▸ **Task to complete**
Where does the word "heat" show up in the records? Copy every line that holds it.

:::::

-- ==== Sys2Proof/Laws/Frames.lean ====
section
/-! SUPPORT. Frames: for each operation, one lemma that lists every field of the state the operation
never writes. The lemmas are simp lemmas, so a proof about an untouched field of a command's next
state needs no unfolding. -/

set_option linter.unusedTactic false
set_option linter.unreachableTactic false
set_option linter.unusedSimpArgs false

namespace Sys2Proof.Machine

/-! ## Folds over a list -/

@[simp] theorem foldl_mem {α : Type} (f : State → α → State) (h : ∀ s a, (f s a).mem = s.mem)
    (l : List α) (s : State) : (l.foldl f s).mem = s.mem := by
  induction l generalizing s with
  | nil => rfl
  | cons a l ih => rw [List.foldl_cons, ih, h]

@[simp] theorem foldl_line {α : Type} (f : State → α → State) (h : ∀ s a, (f s a).line = s.line)
    (l : List α) (s : State) : (l.foldl f s).line = s.line := by
  induction l generalizing s with
  | nil => rfl
  | cons a l ih => rw [List.foldl_cons, ih, h]

@[simp] theorem foldl_lib {α : Type} (f : State → α → State) (h : ∀ s a, (f s a).lib = s.lib)
    (l : List α) (s : State) : (l.foldl f s).lib = s.lib := by
  induction l generalizing s with
  | nil => rfl
  | cons a l ih => rw [List.foldl_cons, ih, h]

@[simp] theorem foldl_pos {α : Type} (f : State → α → State) (h : ∀ s a, (f s a).pos = s.pos)
    (l : List α) (s : State) : (l.foldl f s).pos = s.pos := by
  induction l generalizing s with
  | nil => rfl
  | cons a l ih => rw [List.foldl_cons, ih, h]

@[simp] theorem foldl_trig {α : Type} (f : State → α → State) (h : ∀ s a, (f s a).trig = s.trig)
    (l : List α) (s : State) : (l.foldl f s).trig = s.trig := by
  induction l generalizing s with
  | nil => rfl
  | cons a l ih => rw [List.foldl_cons, ih, h]

@[simp] theorem foldl_ord {α : Type} (f : State → α → State) (h : ∀ s a, (f s a).ord = s.ord)
    (l : List α) (s : State) : (l.foldl f s).ord = s.ord := by
  induction l generalizing s with
  | nil => rfl
  | cons a l ih => rw [List.foldl_cons, ih, h]

@[simp] theorem foldl_reg {α : Type} (f : State → α → State) (h : ∀ s a, (f s a).reg = s.reg)
    (l : List α) (s : State) : (l.foldl f s).reg = s.reg := by
  induction l generalizing s with
  | nil => rfl
  | cons a l ih => rw [List.foldl_cons, ih, h]

@[simp] theorem foldl_heat {α : Type} (f : State → α → State) (h : ∀ s a, (f s a).heat = s.heat)
    (l : List α) (s : State) : (l.foldl f s).heat = s.heat := by
  induction l generalizing s with
  | nil => rfl
  | cons a l ih => rw [List.foldl_cons, ih, h]

@[simp] theorem foldl_dose {α : Type} (f : State → α → State) (h : ∀ s a, (f s a).dose = s.dose)
    (l : List α) (s : State) : (l.foldl f s).dose = s.dose := by
  induction l generalizing s with
  | nil => rfl
  | cons a l ih => rw [List.foldl_cons, ih, h]

@[simp] theorem foldl_tens {α : Type} (f : State → α → State) (h : ∀ s a, (f s a).tens = s.tens)
    (l : List α) (s : State) : (l.foldl f s).tens = s.tens := by
  induction l generalizing s with
  | nil => rfl
  | cons a l ih => rw [List.foldl_cons, ih, h]
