@[simp] theorem updTension_tens_zones (z : Fin 4) (f : TensionZone → TensionZone) (s : State) :
    (updTension z f s).tens.zones = s.tens.zones.set z (f s.tens.zones[z]) := rfl

@[simp] theorem updTension_tens_keeps (z : Fin 4) (f : TensionZone → TensionZone) (s : State) :
    (updTension z f s).tens.nip = s.tens.nip ∧
    (updTension z f s).tens.heldFabric = s.tens.heldFabric ∧
    (updTension z f s).tens.heldPaper = s.tens.heldPaper := by
  and_intros <;> rfl

@[simp] theorem mapTension_tens_zones (f : TensionZone → TensionZone) (s : State) :
    (mapTension f s).tens.zones = s.tens.zones.map f := rfl

@[simp] theorem mapTension_tens_keeps (f : TensionZone → TensionZone) (s : State) :
    (mapTension f s).tens.nip = s.tens.nip ∧
    (mapTension f s).tens.heldFabric = s.tens.heldFabric ∧
    (mapTension f s).tens.heldPaper = s.tens.heldPaper := by
  and_intros <;> rfl

@[simp] theorem updChannel_trig_channels (c : Fin 12) (f : Channel → Channel) (s : State) :
    (updChannel c f s).trig.channels = s.trig.channels.set c (f s.trig.channels[c]) := rfl

@[simp] theorem updChannel_trig_keeps (c : Fin 12) (f : Channel → Channel) (s : State) :
    (updChannel c f s).trig.latches = s.trig.latches ∧
    (updChannel c f s).trig.cuts = s.trig.cuts := by
  and_intros <;> rfl

@[simp] theorem setLatches_trig_latches (ls : Vector Latch 8) (s : State) :
    (setLatches ls s).trig.latches = ls := rfl

@[simp] theorem setLatches_trig_keeps (ls : Vector Latch 8) (s : State) :
    (setLatches ls s).trig.channels = s.trig.channels ∧
    (setLatches ls s).trig.cuts = s.trig.cuts := by
  and_intros <;> rfl

@[simp] theorem setCuts_trig_cuts (cs : List Word) (s : State) :
    (setCuts cs s).trig.cuts = cs := rfl

@[simp] theorem setCuts_trig_keeps (cs : List Word) (s : State) :
    (setCuts cs s).trig.channels = s.trig.channels ∧
    (setCuts cs s).trig.latches = s.trig.latches := by
  and_intros <;> rfl

@[simp] theorem setQueue_reg_queue (q : List Piece) (s : State) :
    (setQueue q s).reg.queue = q := rfl

@[simp] theorem setQueue_reg_keeps (q : List Piece) (s : State) :
    (setQueue q s).reg.list = s.reg.list ∧
    (setQueue q s).reg.target = s.reg.target ∧
    (setQueue q s).reg.position = s.reg.position ∧
    (setQueue q s).reg.measured = s.reg.measured ∧
    (setQueue q s).reg.home = s.reg.home ∧
    (setQueue q s).reg.limited = s.reg.limited := by
  and_intros <;> rfl

@[simp] theorem setList_reg_list (l : List Half) (s : State) :
    (setList l s).reg.list = l := rfl

@[simp] theorem setList_reg_keeps (l : List Half) (s : State) :
    (setList l s).reg.queue = s.reg.queue ∧
    (setList l s).reg.target = s.reg.target ∧
    (setList l s).reg.position = s.reg.position ∧
    (setList l s).reg.measured = s.reg.measured ∧
    (setList l s).reg.home = s.reg.home ∧
    (setList l s).reg.limited = s.reg.limited := by
  and_intros <;> rfl

@[simp] theorem setSplices_pos_splices (l : List Splice) (s : State) :
    (setSplices l s).pos.splices = l := rfl

@[simp] theorem setSplices_pos_keeps (l : List Splice) (s : State) :
    (setSplices l s).pos.x = s.pos.x ∧
    (setSplices l s).pos.phase = s.pos.phase ∧
    (setSplices l s).pos.s = s.pos.s ∧
    (setSplices l s).pos.u = s.pos.u := by
  and_intros <;> rfl

@[simp] theorem waitWalker_walker_state (k : WaitKind) (n : Nat) (s : State) :
    (waitWalker k n s).walker.state = .waiting := rfl

@[simp] theorem waitWalker_walker_wait (k : WaitKind) (n : Nat) (s : State) :
    (waitWalker k n s).walker.wait = k := rfl

@[simp] theorem waitWalker_walker_look (k : WaitKind) (n : Nat) (s : State) :
    (waitWalker k n s).walker.look = n := rfl

@[simp] theorem waitWalker_walker_keeps (k : WaitKind) (n : Nat) (s : State) :
    (waitWalker k n s).walker.fromTicket = s.walker.fromTicket ∧
    (waitWalker k n s).walker.expected = s.walker.expected ∧
    (waitWalker k n s).walker.outstanding = s.walker.outstanding ∧
    (waitWalker k n s).walker.chain = s.walker.chain ∧
    (waitWalker k n s).walker.stall = s.walker.stall ∧
    (waitWalker k n s).walker.retireSlot = s.walker.retireSlot ∧
    (waitWalker k n s).walker.retireSeq = s.walker.retireSeq := by
  and_intros <;> rfl

@[simp] theorem runWalker_walker_state (n : Nat) (s : State) :
    (runWalker n s).walker.state = .running := rfl

@[simp] theorem runWalker_walker_look (n : Nat) (s : State) :
    (runWalker n s).walker.look = n := rfl

@[simp] theorem runWalker_walker_keeps (n : Nat) (s : State) :
    (runWalker n s).walker.fromTicket = s.walker.fromTicket ∧
    (runWalker n s).walker.wait = s.walker.wait ∧
    (runWalker n s).walker.expected = s.walker.expected ∧
    (runWalker n s).walker.outstanding = s.walker.outstanding ∧
    (runWalker n s).walker.chain = s.walker.chain ∧
    (runWalker n s).walker.stall = s.walker.stall ∧
    (runWalker n s).walker.retireSlot = s.walker.retireSlot ∧
    (runWalker n s).walker.retireSeq = s.walker.retireSeq := by
  and_intros <;> rfl

@[simp] theorem markFollowed_walker_chain (n : Nat) (s : State) :
    (markFollowed n s).walker.chain = s.walker.chain.map fun e => if e.slot = n then { e with followed := true } else e := rfl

:::::

▸ **Response box**
@[simp] theorem foldl_heat {α : Type} (f : State → α → State) (h : ∀ s a, (f s a).heat = s.heat)
    (l : List α) (s : State) : (l.foldl f s).heat = s.heat := by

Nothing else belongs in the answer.